Though machine learning models can offer the optimal prediction power under complex functional structures, they suffer from the lack of transparency for interpreting each feature’s role in disease outcome prediction due to the abstract algorithm used. How to robustly identify the important clinical features associated with PE risk is critical yet not trivial. An existing procedure for this purpose is to adopt a LASSO method to identify the important clinical features, and use them for PE prediction via a logistic regression model [32]. However, this framework requires a (generalized) linear additive assumption between the clinical features and the propensity of developing PE, which may not hold and is unverifiable in practice. On the other hand, a newly proposed permutation-based feature importance test (PermFIT) provides a universal framework for various machine learning models to identify potential highly correlated important features [33]. Motivated by the challenge of identifying important clinical features associated with the risk of PE under the complex functional relationship, in this paper, we present a permutation-based feature importance test for DNN model (PermFIT-DNN). The PermFIT-DNN framework adapts the appealing feature of PermFIT procedure and the power of our recently proposed scoring algorithm to improve the stability of conventional DNN model [34].

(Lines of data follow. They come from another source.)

/-- Statement LaunchesRun, tasks and the end of a launch. -/
theorem witness_TasksRun :
    (let s := modDie (tenant (ready id)) 0 fun d => { d with queue := [aTask 0] };
      (∀ k ∈ (getDie s 0).selected, k.1.ctx ≠ 0) ∧ chooseTask s 0 0 = some (aTask 0, 0) ∧ chooseTask (tenant (ready id)) 0 0 = none) ∧
    (let s := modDie (launched [(1, aLaunch .running oneTask id)] (ready id)) 0 fun d => { d with selected := [(aTask 0, 0)] };
      ((getDie s 0).selected.find? fun k => k.1.ctx == 0) = some (aTask 0, 0) ∧ ctxActive s 0 0 = true ∧ taskPlace s 0 (aTask 0) = some ([0], [1]) ∧
        (landAll (setDie s 0 { getDie s 0 with selected := [] }) 0 (aTask 0) [0]).2 = true ∧
        (landAll (setDie s 0 { getDie s 0 with selected := [] }) 0 (aTask 0x10000) [0]).2 = false ∧
        (getLaunch (landAll (setDie s 0 { getDie s 0 with selected := [] }) 0 (aTask 0x10000) [0]).1 0 1).isSome = true ∧ effBits s 0 0 1 0x00 28 2 = 0) ∧
    (let s := modCtx (launched [(1, aLaunch .running oneTask id)] (ready fun th => { th with task := 1 })) 0 fun c => { c with tasks := [(1, aTask 0)] };
      mapFind (getCtx s 0).tasks s.arg.i = some (aTask 0) ∧ (getLaunch s 0 (aTask 0).launch).isSome = true ∧ effBits s 0 0 1 0x00 28 2 = 0 ∧
        hasThread (getThread s Tid.zero) = true ∧ (getThread s Tid.zero).task = 1) ∧
    (let s := spired [] (launched [(0, aLaunch .running 0 fun l => { l with left := 0 })] (ready id));
      (∃ l, getLaunch s 0 0 = some l ∧ l.stage = .running ∧ l.left = 0 ∧ l.spawned = 0) ∧ launchTransfers s 0 0 = false ∧
        launchWrites s 0 0 = false ∧ launchWrites (asked .store .d [] .none (fun r => { r with stage := .accepted }) s) 0 0 = true ∧ (getSpire s 3).holder = some (0, 0)) :=
  ⟨by decide +kernel, by decide +kernel, by decide +kernel, ⟨⟨_, rfl, by decide +kernel⟩, by decide +kernel⟩⟩

/-- The function that serves context 0, with its completion queue in host memory. -/
def completing (tail : Nat) (s : State) : State := setFunc s 1 { Func.reset with cqen := true, cqbase := 0x1000, cqtail := tail }

/-- Statement LaunchesRun, records, steals and the watchdog. -/
theorem witness_RecordsStealsWatchdog :
    (let s := completing 62 (modCtx (ready id) 0 fun c => { c with records := [⟨6, 0, 0, 0, 2⟩] });
      (getCtx s 0).records = ⟨6, 0, 0, 0, 2⟩ :: [] ∧ (getFunc s (ctxFunc s 0)).cqen = true ∧
        (getFunc s (ctxFunc s 0)).cqhead ≠ ((getFunc s (ctxFunc s 0)).cqtail + 1) % 2 ^ (getFunc s (ctxFunc s 0)).cqlog2 ∧
        (let f := getFunc (completing 63 s) (ctxFunc s 0); (f.cqtail + 1) % 2 ^ f.cqlog2 = f.cqhead)) ∧
    (let s : State := { completing 0 (launched [(1, aLaunch .done oneTask fun l => { l with blk := l.blk.set 4 (2 ^ 40) })] (ready id)) with wheel := 256 };
      (getCtx s 0).records = [] ∧ ∃ l, (getCtx s 0).launches = [(1, l)] ∧ l.stage = .done ∧ l.ordsig = 0 ∧ lBits l.blk 0x20 40 2 = 1 ∧
        l.wheel / s.W < s.wheel / s.W) ∧
    (let s := modCtx (tenant (ready id)) 0 fun c => { c with blk := c.blk.set 10 0x101 };
      dieIdle s 0 0 = true ∧ diagonals s 0 0 = [8] ∧
        dieIdle (modDie s 0 fun d => { d with queue := [aTask 0] }) 0 0 = false) ∧
    (let s := modDie (tenant (ready id)) 0 fun d => { d with queue := [aTask 0, { aTask 0 with id := 2 }], steals := [(8, 0)] };
      (getDie s 0).steals = (8, 0) :: [] ∧ (∀ k ∈ (getDie s 0).queue, k.region = 0) ∧
        ∀ k ∈ (getDie s 0).queue, k.ctx = 0 ∧ k.hard = false ∧ taskLevel s k = 0) ∧
    (let s : State := { modCtx (tenant (ready id)) 0 fun c => { c with blk := c.blk.set 3 (1 * 2 ^ 32) } with wheel := 256 };
      cBits s 0 0x18 32 32 = 1 ∧ (getCtx s 0).silent = false ∧ (getCtx s 0).out = false ∧ (getCtx s 0).sinkAt + 1 * s.W ≤ s.wheel ∧
        hasThread (getThread s Tid.zero) = true ∧ (getThread s Tid.zero).ctx = 0) :=
  ⟨by decide +kernel, ⟨by decide +kernel, _, rfl, by decide +kernel⟩, by decide +kernel, by decide +kernel, by decide +kernel⟩

/-- Function fn of port 0 with one command at the last entry of its queue. -/
def commanding (fn opc : Nat) (a b : Word) (s : State) : State :=
  let s : State := { s with
    boot := 6, arg := { s.arg with fn := fn }
    hostMem := mPut (mPut (mPut s.hostMem 0x1FC0 8 opc) 0x1FC8 8 a.toNat) 0x1FD0 8 b.toNat }
  setFunc s fn { getFunc s fn with qbase := 0x1000, qen := true, head := 63, tail := 0 }

/-- Doublewords of host memory from 0x4000. -/
def hosted (l : List Nat) (s : State) : State :=
  { s with hostMem := (l.zipIdx).foldl (fun m x => mPut m (0x4000 + 8 * x.2) 8 x.1) s.hostMem }

/-- A region block of context 0, region 5, that inherits; and a context block for context 1 with one service position. -/
def regionBlock : List Nat := [2 + 5 * 2 ^ 16, 0x7F]
def contextBlock : List Nat := [1 + 1 * 2 ^ 8, 0, 2 ^ 32 + 2 ^ 16]

/-- Statement HostCommands, queues and entries. -/
theorem witness_HostFunctions :
    (∀ p ∈ [(1, 0x01), (1, 0x02), (1, 0x03), (0, 0x10), (0, 0x11), (0, 0x12), (0, 0x13), (0, 0x14), (0, 0x15), (0, 0x16), (0, 0x17), (0, 0x18),
        (0, 0x19), (0, 0x1A), (0, 0xFF)],
      let s := commanding p.1 p.2 0x4000 0 (tenant (ready id))
      0 < s.W ∧ hostReady s 0 p.1 = true ∧ entryOpc s 0 p.1 = p.2 ∧ entryStray s 0 p.1 = false ∧ entryArg s 0 p.1 0 = 0x4000 ∧
        (getFunc s (funcKey 0 p.1)).owed = none ∧ (p.2 = 0xFF → cmdKnown p.2 = false) ∧ fnPresent s 0 p.1 = true ∧ (p.1 = 1 → vfCtx s 0 p.1 = some 0)) ∧
    fnPresent State.reset 0 129 = false ∧ fnPresent State.reset 0 128 = true ∧
    (let s := commanding 1 0x13 0 0 (ready id);
      hostReady s 0 0 = false ∧ hostReady s 0 1 = true ∧
        entryStray { s with hostMem := mPut s.hostMem 0x1FF8 8 1 } 0 1 = true ∧ (getFunc s 1).qlog2 ≤ 12 ∧ (getFunc s 1).cqlog2 ≤ 12) ∧
    (let s := setFunc (ready id) 1 { Func.reset with cqen := true, cqtail := 63, owed := some (0, 256) };
      (getFunc s 1).owed = some (0, 256) ∧ (1 : Word).toNat % 4096 < 2 ^ (getFunc s 1).cqlog2 ∧
        ((getFunc s 1).cqtail + 1) % 2 ^ (getFunc s 1).cqlog2 = (getFunc s 1).cqhead ∧
        ((getFunc s 1).cqtail + 1) % 2 ^ (getFunc s 1).cqlog2 ≠ (1 : Word).toNat % 4096) := by
  refine ⟨by decide +kernel, by decide +kernel, by decide +kernel, by decide +kernel, by decide +kernel⟩

theorem lanesOk_idle (s : State) (h : s.circuits = []) (hb : ∀ c ∈ installedCtxs s, blkBits c.2.blk 0x10 0 10 = 0) (hw : 0 < s.W) : lanesOk s = true := by
  have hr : ∀ l, laneRoom s 0 l = true := by
    intro l
    have e : betaSum s (routerX (l / 8)) (routerY (l / 8)) (l % 8) = 0 := by
      rw [betaSum, List.sum_eq_zero]
      intro x hx
      obtain ⟨c, hc, rfl⟩ := List.mem_map.mp hx
      exact hb c (List.mem_filter.mp hc).1
    simp [laneRoom, e, memSlots, h, hw]
  unfold lanesOk
  simp only [hr, Bool.and_self, List.all_eq_true]
  intro i _ d _
  split <;> simp

theorem installCtx_isSome (s s' : State) (ctx : Nat) (b : Vector Word 32) (h1 : ctxClash s ctx b = false) (h2 : positionsOk (placeBlock s ctx b) = true)
    (h3 : openMems (closeMems (placeBlock s ctx b) ctx) ctx = some s') (h4 : lanesOk s' = true) : (installCtx s ctx b).isSome = true := by
  simp [installCtx, h1, h2, h3, h4]

theorem openMems_none (s : State) (ctx : Nat) (h : ctxTowers s ctx = []) : openMems s ctx = some s := by simp [openMems, h]

/-- Statement HostCommands, the blocks. -/
theorem witness_HostBlocks :
    (let s := hosted [oneTask, 0, 0x10000] (commanding 1 0x01 0x4000 0 (tenant (ready id)));
      let l := hostBlock s 0 0x4000 16;
      bitsAt (0x4000 : Word) 0 6 = 0 ∧ launchFault s 0 (lBits l 0x08 16 6) false 0x4000 l = none ∧
        (launchFault (hosted [oneTask, 8] s) 0 0 false 0x4000 (hostBlock (hosted [oneTask, 8] s) 0 0x4000 16)).isSome = true) ∧
    (let s := hosted regionBlock (commanding 1 0x02 0x4000 0 (tenant (ready id)));
      let l := controlBlock s 0 0x4000;
      blockValid s.W 2 l = true ∧ blkBits l 0 8 8 = 0 ∧ (getCtx s 0).installed = true ∧ regionFits (getCtx s 0).blk l = true ∧
        blockValid s.W 2 (controlBlock (hosted [3] s) 0 0x4000) = false) ∧
    (let s := modCtx (tenant (ready id)) 0 fun c => { c with regions := c.regions ++ [(5, Vector.replicate 32 0)] };
      (mapFind (getCtx s 0).regions 5).isSome = true ∧ mapFind (getCtx s 0).regions 6 = none ∧ regionBusy s 0 5 = false ∧ regionBusy s 0 0 = true) ∧
    (let s := hosted contextBlock (commanding 0 0x10 0x4000 0 (tenant (ready id)));
      let l := controlBlock s 0 0x4000;
      blkBits l 0 8 8 = 1 ∧ blockValid s.W 1 l = true ∧ (∀ r ∈ (getCtx s 1).regions, regionFits l r.2 = true) ∧ ctxClash s 1 l = false ∧
        ctxClash (modCtx s 0 fun c => { c with blk := (c.blk.set 10 0x100).set 5 1 }) 1 (controlBlock (hosted [1 + 2 ^ 8, 0, 2 ^ 32 + 2 ^ 16, 0, 0, 1] s) 0 0x4000) = true) ∧
    (let s := tenant (ready id);
      ctxBusy s 0 = false ∧ ctxBusy (launched [(1, aLaunch .running oneTask id)] s) 0 = true ∧ (getCtx s 0).installed = true ∧ (getCtx s 255).installed = false) ∧
    (let s := hosted [0x0100] (modCtx (tenant (ready id)) 1 fun c => { c with installed := true });
      (List.range 2).map (fun i => hostNat s 0 (0x4000 + i) 1) = [0, 1] ∧ ∀ c ∈ [0, 1], (getCtx s c).installed = true) ∧
    portTo State.reset 1 = none ∧ portTo { State.reset with ports := [(31, { FabPort.reset with up := true, peermod := 1, lanes := 8 })] } 1 = some 31 := by
  refine ⟨by decide +kernel, by decide +kernel, by decide +kernel, by decide +kernel, by decide +kernel, by decide +kernel, by decide +kernel, by decide +kernel⟩

/-- Statement HostCommands: context 1 can be made beside context 0. -/
theorem witness_CtxsetAccepted : let s := hosted contextBlock (commanding 0 0x10 0x4000 0 (tenant (ready id)))
    (installCtx s 1 (controlBlock s 0 0x4000)).isSome = true :=
  installCtx_isSome _ _ _ _ (by decide +kernel) (by decide +kernel) (openMems_none _ _ (by decide +kernel))
    (lanesOk_idle _ (by decide +kernel) (by decide +kernel) (by decide +kernel))

/-! A hypothesis on a free value of Config (a self-test, a signature, a retrain) is left out of the witnesses: nothing decides it. -/

/-- Service words: kind, tower, x, y and edge. -/
def service (kind tower x y e : Nat) : Word := word (kind + tower * 2 ^ 8 + x * 2 ^ 16 + y * 2 ^ 20 + e * 2 ^ 24)

theorem witness_KeepCommands :
    (∀ w ∈ [service 1 159 8 7 0, service 2 159 7 7 0, service 3 159 0 0 3, service 4 159 0 0 0],
      let s := commanding 0 0x19 w 255 (ready id)
      hostReady s 0 0 = true ∧ entryOpc s 0 0 = 0x19 ∧ entryStray s 0 0 = false ∧ entryArg s 0 0 0 = w ∧ entryArg s 0 0 1 = 255 ∧ serviceOk w = true ∧
        edgeWaiting s 0 = none) ∧
    serviceOk (service 1 160 0 0 0) = false ∧ serviceOk (service 4 0 1 0 0) = false ∧ serviceOk (service 3 0 0 1 0) = false ∧
    serviceOk (service 2 0 0 0 1) = false ∧ serviceOk 0 = true ∧
    6000 ≤ (6000 : Word).toNat ∧ (24000 : Word).toNat ≤ 24000 ∧ (5999 : Word).toNat < 6000 ∧ 144 ≤ (144 : Word).toNat ∧ (65664 : Word).toNat ≤ 65664 ∧
    holeOf (ready id) 159 7 ≤ 8 ∧ archOf (ready id) 159 7 7 = some 63 ∧ archOf (ready id) 159 8 7 = none ∧
    (getCore (ready id) (coreKey 159 63)).quarantined = false ∧ physQuarantined (ready id) 159 7 7 = false ∧
    physQuarantined (modDie (ready id) 159 fun d => { d with bad := [physNum 8 7] }) 159 8 7 = true ∧
    (vget (getDie (ready id) 159).edges 3 Edge.reset).suspended = none ∧
    (let s := modDie (ready id) 0 fun d => { d with edges := d.edges.set 3 { Edge.reset with suspended := some 0, cmd := some 0 } };
      edgeWaiting s 0 = some (0, 3) ∧ (vget (getDie s 0).edges 3 Edge.reset).suspended ≠ none) ∧
    (let s : State := { modDie (ready id) 0 fun d => { d with edges := d.edges.set 3 { Edge.reset with suspended := some 0, begun := true } } with wheel := 256 };
      (vget (getDie s 0).edges 3 Edge.reset).begun = true ∧ (vget (getDie s 0).edges 3 Edge.reset).failed = false ∧ 0 + s.W ≤ s.wheel) := by
  refine ⟨fun w hw => ?_, ?_⟩
  · fin_cases hw <;> decide +kernel
  · decide +kernel

/-- A context switched out that has domes 0 and 1, of which one is to be retired; and one that runs. -/
def twoDomes (out : Bool) (s : State) : State := modCtx s 0 fun c => { c with installed := true, out := out, blk := ((c.blk.set 13 3).set 2 (2 ^ 32 + 2 ^ 16)) }

/-- Statement KeepCommands, the retirement of a dome. -/
theorem witness_DomesRetired : (domeMask (twoDomes true (ready id)) 0).contains 0 = true ∧ (getCtx (twoDomes false (ready id)) 0).out = false ∧
    (domeMask (twoDomes true (ready id)) 0).contains 2 = false ∧
    ctxClash (twoDomes true (ready id)) 0 (blkWithout (getCtx (twoDomes true (ready id)) 0).blk 0 2) = false := by decide +kernel

/-- Statement KeepCommands: block changes of each kind at their E. -/
theorem witness_BlockChanges :
    (∀ c ∈ [{ BlockChange.none with region := some 63, blk := some ((Vector.replicate 32 0).set 1 0x7F) }, { BlockChange.none with region := some 63 },
        { BlockChange.none with ctx := 1, blk := some ((Vector.replicate 32 0).set 0 0x101) }, { BlockChange.none with modules := some 0 },
        { BlockChange.none with dome := some 159 }, BlockChange.none],
      let s : State := { tenant (ready id) with blkChanges := [c] }
      s.blkChanges[s.arg.i]? = some c ∧ c.e ≤ s.wheel ∧ regionFits (getCtx s 0).blk ((Vector.replicate 32 0).set 1 0x7F) = true ∧
        regionBusy s 0 63 = false ∧ (getCtx s 0).installed = true ∧ (getCtx s 1).installed = false ∧ ctxBusy s 0 = false ∧
        regionFits (getCtx s 0).blk ((Vector.replicate 32 0).set 4 1) = false) ∧
    (installModules (tenant (ready id)) 0 0).isSome = true := ⟨by decide +kernel, by decide +kernel⟩

/-- Writes of `switch` and `hswitch`, with REV as they give it and armed. -/
def armed (out inc rev : Nat) : Word := word (2 ^ 63 + out * 2 ^ 48 + inc * 2 ^ 40 + rev)
/-- Two regions and two contexts to switch between; context 1 is out. -/
def switching (s : State) : State :=
  modCtx (modCtx (tenant s) 0 fun c => { c with regions := c.regions ++ [(63, Vector.replicate 32 0)] }) 1 fun c => { c with
    installed := true, out := true, blk := c.blk.set 10 1, regions := [(0, Vector.replicate 32 0)] }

Overall, the aim of this paper is to present an efficient framework for identifying important clinical features related to the risk of pulmonary embolism and to provide early warnings to potential patients who may show asymptomatically. Our analysis reveals that the PermFIT-DNN method outperforms commonly used machine learning techniques in accurately detecting the key features related to the risk of PE. Furthermore, using these identified important features leads to notably accurate predictions of PE risk. The paper is structured as follows: in the Methods section, we outline the process of using machine learning methods to model the complex relationship between risk factors and PE status, and the PermFIT procedure to identify the important features associated with PE status under the complex relationship. In the Results section, the PermFIT-DNN is applied to identify the important clinical features related to PE risk based on data from a clinical study [35] and the results are compared with other machine learning models. Finally, the paper concludes with a brief discussion.

2 Methods

2.1 Machine learning methods for modeling complex association relationship between clinical features and pulmonary embolism risk

Let X = (X1, …, Xp) be a p-dimensional clinical features (e.g., age, body mass index, hypertension, history of PE, etc), and Y be the binary PE status (e.g., Y = 1 and 0 for PE positive and negative, respectively) with π(X) = E(Y|X) = Pr(Y = 1|X), i.e., the conditional probability of being positive PE given the clinical features X. To predict PE status, we need to estimate π(X = x). Traditionally, it is estimated via a logistic regression model. This parametric modeling strategy needs to make a strong assumption on the relationship between the clinical features and the probability of developing PE, which may barely hold and is difficult to verify in practice. To relax this restrictive assumption, machine learning methods are often adopted. Here, we investigate four frequently used machine learning models, i.e., deep neural network (DNN) [28, 29], random forest (RF) [36, 37], and support vector machine (SVM) [38, 39], for their performance in classifying the binary PE status using the clinical features, among which SVM and RF have been used in predicting PE status [31] but not DNN. However, unlike the conventional DNN method, we adopt the stable DNN procedure which can improve prediction performance [34, 40]. Specifically, the stable DNN introduces two extra procedures, i.e., bootstrap aggregating—a machine learning ensemble meta-algorithm [41] is first adopted to increase the stability and accuracy of a single DNN [42]. However, this may not guarantee the stable prediction of each DNN model due to random parameter initialization. To further boost DNN performance, a filtering algorithm is adopted to remove poorly performing bagged DNNs according to the principle that “many could be better than all” [40, 43].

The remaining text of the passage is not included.